Save Our Kaweka Kiwi provides opportunities for schools and their teachers to develop work modules that meet the Guidelines for Environmental Education in New Zealand Schools, benefiting their pupils and the wider community.
Those guidelines highlight:
- Interdependence
- Sustainability
- Biodiversity
- Personal and social responsibility
Schools can be key beneficiaries of what Save Our Kaweka Kiwi aims to achieve. Teachers can use the kiwi crèche as an outdoor classroom as part of the curriculum, with its enquiry-based learning activities.

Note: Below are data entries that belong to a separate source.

/-- The assembler gives a command its operands as written when they are in range, and refuses it otherwise (R91). -/
def Obligations.AssemblerRefusesRatherThanTruncates : Prop :=
  ∀ c : AsmCmd Nat,
    (c.wellFormed = true → ∃ i, Asm.assemble c = some i ∧ i.toAsm = c) ∧ (c.wellFormed = false → Asm.assemble c = none)

/-- The pseudo-instructions' expansions, and the bound on `div.load`, for every NB (30_encoding.md R93). That `div.load` with no
bytes is accepted, and is `div.clr` alone, is the model's choice (log 13). -/
def Obligations.PseudoInstructionsExpandAsListed : Prop :=
  ∀ nb : Nat,
  Asm.assemblePseudo nb .pmdSep = some [.pmdSym 0#5] ∧
  Asm.assemblePseudo nb .pmdPad8 = some (List.replicate 8 (.pmdSym 0#5)) ∧
  (∀ codes : List Byte, Asm.assemblePseudo nb (.pmdPrefix (codes.map BitVec.toNat)) =
    some (codes.map .pmdChr ++ [.pmdSym 0#5])) ∧
  (∀ bytes : List Byte, Asm.assemblePseudo nb (.divLoad (bytes.map BitVec.toNat)) =
    if bytes.length ≤ nb then some (.divClr :: bytes.map .divShb) else none) ∧
  Asm.assemblePseudo nb .divB58 = some [.divStep 58#9 .b58] ∧
  (∀ x, (Asm.Line.chkerr x).expand = [.rd (.lit 0x00C) "t", .set x (.bits "t" 11 8)])

/-! ### The step and the commands in flight -/

/-- At the block's turn, with RST released and a command in flight that decodes to `i`, a step is `exec i` with the event taken
off and BUSY fallen (20_memory.md R72). -/
def Obligations.StepRunsTheDecodedCommand : Prop :=
  ∀ (s : State) (i : Instr), s.rst = false → s.busy = true → nextEvent s = .blockTurn → decode s.pend = .ok i →
    step s = exec i { s with agenda := s.agenda.tail, busy := false }

/-- `issue` then `wait` with nothing in between is `command`: two steps of the machine, the write to CMD and the block's turn
(30_encoding.md R92, 20_memory.md R69, R70, R72). -/
def Obligations.IssueThenWaitIsCommand : Prop :=
  ∀ (s : State) (i : Instr), s.rst = false → s.busy = false → s.agenda = [] →
    Sys2Proof.core.run 2 { s with agenda := [.write (s.base + 0x010) 4 (encode i), .blockTurn] } = command i s

/-- R69 and R70: a write to CMD while BUSY = 0 is accepted when ERR = 0, or when ERR = 1 and the word is exactly that of
SYS.CLRERR or SYS.SRST; acceptance sets PEND and BUSY and nothing else. With ERR = 1 every other word is ignored. -/
def Obligations.ErrGatesCommandWords : Prop :=
  ∀ (s : State) (w : Word), s.rst = false → s.busy = false → nextEvent s = .write (s.base + 0x010) 4 w →
    ((s.err = false ∨ w = 0x00000001#32 ∨ w = 0x00000002#32) →
      step s = .next { s with agenda := s.agenda.tail, pend := w, busy := true }) ∧
    (s.err = true → w ≠ 0x00000001#32 → w ≠ 0x00000002#32 → step s = .next { s with agenda := s.agenda.tail })

/-- R158: a host write to CMD, CTRL or a DVD word while BUSY = 1 latches OVERRUN (10) if ERR = 0, and does nothing else. -/
def Obligations.WritesUnderBusyLatchOverrun : Prop :=
  ∀ (s : State) (off : Nat) (v : Word), Config.LegalNB s.nb → s.rst = false → s.busy = true →
    (off = 0x010 ∨ off = 0x008 ∨ ∃ k, k < s.nb / 4 ∧ off = 0x080 + 4 * k) → nextEvent s = .write (s.base + off) 4 v →
    step s = .next (if s.err then { s with agenda := s.agenda.tail }
      else { s with agenda := s.agenda.tail, err := true, errcode := 10#4 })

/-- No command can hang the block (20_memory.md R72, 70_reset_and_hazards.md R205). The agenda is the model's own, and that
with an empty agenda the next event is the block's turn is the model's choice (log 1): under an agenda of specified events
that does not assert RST, a command in flight has completed after at most one step more than the agenda is long. -/
def Obligations.CommandInFlightCompletesWithinTheAgenda : Prop :=
  ∀ s : State, Inv s → Specified s → NoReset s → s.busy = true →
    ∃ k t, k ≤ s.agenda.length + 1 ∧ Sys2Proof.core.run k s = .next t ∧ t.busy = false

/-! ### The bus -/

/-- R73 and R74, for every NB: with BUSY = 0 and whatever the value of ERR, a DVD word write replaces slice `k` of DVD, and
changes no other bit of DVD and no other state; a CTRL write puts its low byte into OFS and ignores the rest. -/
def Obligations.DataWritesChangeOneField : Prop :=
  (∀ (s : State) (k : Nat) (v : Word), Config.LegalNB s.nb → s.rst = false → s.busy = false → k < s.nb / 4 →
    nextEvent s = .write (s.base + (0x080 + 4 * k)) 4 v →
    ∃ d : Nat, step s = .next { s with agenda := s.agenda.tail, dvd := d } ∧
      (s.dvd < 2 ^ (8 * s.nb) → d < 2 ^ (8 * s.nb)) ∧
      ∀ b, d.testBit b =
        if 8 * s.nb - 32 - 32 * k ≤ b ∧ b ≤ 8 * s.nb - 1 - 32 * k then v.getLsbD (b - (8 * s.nb - 32 - 32 * k))
        else s.dvd.testBit b) ∧
  (∀ (s : State) (v : Word), s.rst = false → s.busy = false → nextEvent s = .write (s.base + 0x008) 4 v →
    step s = .next { s with agenda := s.agenda.tail, ofs := v.extractLsb' 0 8 })

/-- R66: a write to a read-only register or a reserved offset is ignored, whatever BUSY, ERR and the value written. -/
def Obligations.ReadOnlyWritesAreIgnored : Prop :=
  ∀ (s : State) (off : Nat) (v : Word), off % 4 = 0 → off < 256 → off ≠ 0x008 → off ≠ 0x010 →
    ¬(0x080 ≤ off ∧ off < 0x080 + s.nb) → nextEvent s = .write (s.base + off) 4 v →
    step s = .next { s with agenda := s.agenda.tail }

/-- An access that reaches the window and is not a 32-bit access at a multiple-of-4 offset is refused (20_memory.md R63, U2); a
write outside the window changes nothing, and a read there returns some value and changes nothing of the block (R67). That an
access which straddles an end of the window is one of those refused, and that they are refused under RST too, are the model's
choices (log 5); the count of draws that a read outside advances is the model's own (log 4). -/
def Obligations.AccessesOffTheMapStopOrPassBy : Prop :=
  (∀ (s : State) (addr size : Nat), s.base < addr + size → addr < s.base + 256 →
    ¬(size = 4 ∧ s.base ≤ addr ∧ (addr - s.base) % 4 = 0) →
    (nextEvent s = .read addr size → step s = .refused .unspecifiedAccess) ∧
    (∀ v, nextEvent s = .write addr size v → step s = .refused .unspecifiedAccess)) ∧
  (∀ (s : State) (addr size : Nat), (addr + size ≤ s.base ∨ s.base + 256 ≤ addr) →
    (nextEvent s = .read addr size → ∃ v, step s =
      .next { s with agenda := s.agenda.tail, reads := v :: s.reads, draws := s.draws + 1 }) ∧
    (∀ v, nextEvent s = .write addr size v → step s = .next { s with agenda := s.agenda.tail }))

/-- R68: a read changes no state of the block, and two reads of one register in a row return the same value while BUSY = 0 and
RST is released. -/
def Obligations.ReadsHaveNoSideEffects : Prop :=
  (∀ (s t : State) (addr size : Nat), nextEvent s = .read addr size → step s = .next t →
    t = { s with agenda := s.agenda.tail, reads := t.reads, draws := t.draws }) ∧
  (∀ (s : State) (off : Nat), Inv s → s.rst = false → s.busy = false → off % 4 = 0 → off < 256 →
    ∃ v, Sys2Proof.core.run 2 { s with agenda := [.read (s.base + off) 4, .read (s.base + off) 4] } =
      .next { s with agenda := [], reads := v :: v :: s.reads })

/-- What the constant, control, divider and reserved offsets read while BUSY = 0 (10_state.md R37, R38, R39, R45, R46, R47, R53,
R54), for every NB. -/
def Obligations.ControlAndDividerRegistersRead : Prop :=
  ∀ (s : State) (off : Nat), Config.LegalNB s.nb → s.rst = false → s.busy = false →
    nextEvent s = .read (s.base + off) 4 →
    let shows (v : Word) : Prop := step s = .next { s with agenda := s.agenda.tail, reads := v :: s.reads }
    (off = 0x000 → shows 0x43414231#32) ∧ (off = 0x004 → shows (BitVec.ofNat 32 (12 * 2 ^ 8 + s.nb))) ∧
    (off = 0x008 → shows (s.ofs.setWidth 32)) ∧ (off = 0x010 → shows 0#32) ∧
    (off = 0x014 → shows (s.rem.setWidth 32)) ∧ (off = 0x018 → shows (s.digit.setWidth 32)) ∧
    (∀ k, k < s.nb / 4 → off = 0x080 + 4 * k → shows (BitVec.ofNat 32 (s.dvd / 2 ^ (8 * s.nb - 32 - 32 * k)))) ∧
    (off = 0x01C ∨ off = 0x038 ∨ off = 0x03C ∨ (0x060 ≤ off ∧ off < 0x080 ∧ off % 4 = 0) ∨
      (0x080 + s.nb ≤ off ∧ off < 0x100 ∧ off % 4 = 0) → shows 0#32)

/-- What the polymod and packer offsets read while BUSY = 0 (10_state.md R48 to R52). -/
def Obligations.PolymodAndPackerRegistersRead : Prop :=
  ∀ (s : State) (off : Nat), s.rst = false → s.busy = false → nextEvent s = .read (s.base + off) 4 →
    let shows (n : Nat) : Prop :=
      step s = .next { s with agenda := s.agenda.tail, reads := BitVec.ofNat 32 n :: s.reads }
    let result := (s.c ^^^ 1#40).toNat
    (off = 0x020 → shows (s.c.toNat % 2 ^ 32)) ∧ (off = 0x024 → shows (s.c.toNat / 2 ^ 32)) ∧
    (off = 0x028 → shows (result % 2 ^ 32)) ∧ (off = 0x02C → shows (result / 2 ^ 32)) ∧
    (off = 0x030 → shows (s.pacc.toNat * 2 ^ 16 + (if s.pdir = .pack then 0 else 2 ^ 8) + s.pcnt.toNat)) ∧
    (off = 0x034 → shows s.pout.toNat) ∧
    (∀ i, i < 8 → off = 0x040 + 4 * i → shows (result / 2 ^ (35 - 5 * i) % 32))

/-- What STATUS reads while BUSY = 0: the flags, each by its rule, at their bits, and 0 elsewhere (10_state.md R40 to R44). -/
def Obligations.StatusShowsTheFlags : Prop :=
  ∀ s : State, s.rst = false → s.busy = false → s.errcode.toNat ≤ 10 → nextEvent s = .read (s.base + 0x00C) 4 →
    ∃ v : Word, step s = .next { s with agenda := s.agenda.tail, reads := v :: s.reads } ∧
      v.getLsbD 0 = false ∧ v.getLsbD 1 = s.err ∧ (v.getLsbD 2 = true ↔ s.dvd = 0) ∧
      (v.getLsbD 3 = true ↔ s.c = 1#40) ∧
      (v.getLsbD 4 = true ↔ (s.pdir = .pack ∧ 5 ≤ s.pcnt.toNat) ∨ (s.pdir = .unpack ∧ 8 ≤ s.pcnt.toNat)) ∧
      (v.getLsbD 5 = true ↔ s.pacc = 0#12) ∧ v.extractLsb' 6 2 = 0#2 ∧ v.extractLsb' 8 4 = s.errcode ∧
      v.extractLsb' 12 20 = 0#20

/-- R9: while BUSY = 1, ID, CFG and CTRL read their true values and STATUS shows BUSY; what every other register reads is a free
draw, here only some value: nothing else of the state changes. -/
def Obligations.ReadsUnderBusy : Prop :=
  ∀ (s : State) (off : Nat), s.rst = false → s.busy = true → off % 4 = 0 → off < 256 →
    nextEvent s = .read (s.base + off) 4 →
    (off = 0x000 → step s = .next { s with agenda := s.agenda.tail, reads := 0x43414231#32 :: s.reads }) ∧
    (off = 0x004 → step s = .next { s with agenda := s.agenda.tail, reads := BitVec.ofNat 32 (12 * 2 ^ 8 + s.nb) :: s.reads }) ∧
    (off = 0x008 → step s = .next { s with agenda := s.agenda.tail, reads := s.ofs.setWidth 32 :: s.reads }) ∧
    (∃ (v : Word) (n : Nat), step s = .next { s with agenda := s.agenda.tail, reads := v :: s.reads, draws := n } ∧
      (off = 0x00C → v.getLsbD 0 = true))

/-! ### The control commands -/

/-- R150: SYS.NOP changes nothing; its one word is 0x00000000; under ERR = 1 it is not accepted. -/
def Obligations.SysNopChangesNothing : Prop :=
  decode 0x00000000#32 = .ok .sysNop ∧
  (∀ w : Word, opcField w = 0x00#8 → w ≠ 0x00000000#32 → decode w = .error .reservedBitSet) ∧
  (∀ s : State, exec .sysNop s = .next s) ∧
  (∀ s : State, s.err = true → regWrite .cmd 0x00000000#32 s = s) ∧
  (∀ s : State, s.busy = false → s.err = false →
    regWrite .cmd 0x00000000#32 s = { s with pend := 0#32, busy := true } ∧
    complete { s with pend := 0#32, busy := true } = .next { s with pend := 0#32 })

Their students can:
- Develop important thinking and problem-solving skills
- Investigate pest control
- Study the ideas behind revegetation programmes
- Investigate freshwater ecology
- Undertake an environmental project
- Connect the oral histories, cultural mapping of Matauranga Maori and science through hands-on experiences
- Walk a track and experience a predator-free area of New Zealand native flora and fauna
- Volunteer as a crèche worker
- Take part in planting – team up to plant native trees and shrubs
- Dive deeper into Save Our Kaweka Kiwi, and perhaps
- Undertake a fundraising project
Students can also use SOKK to complete the Voluntary Service component of their Duke of Edinburgh Award.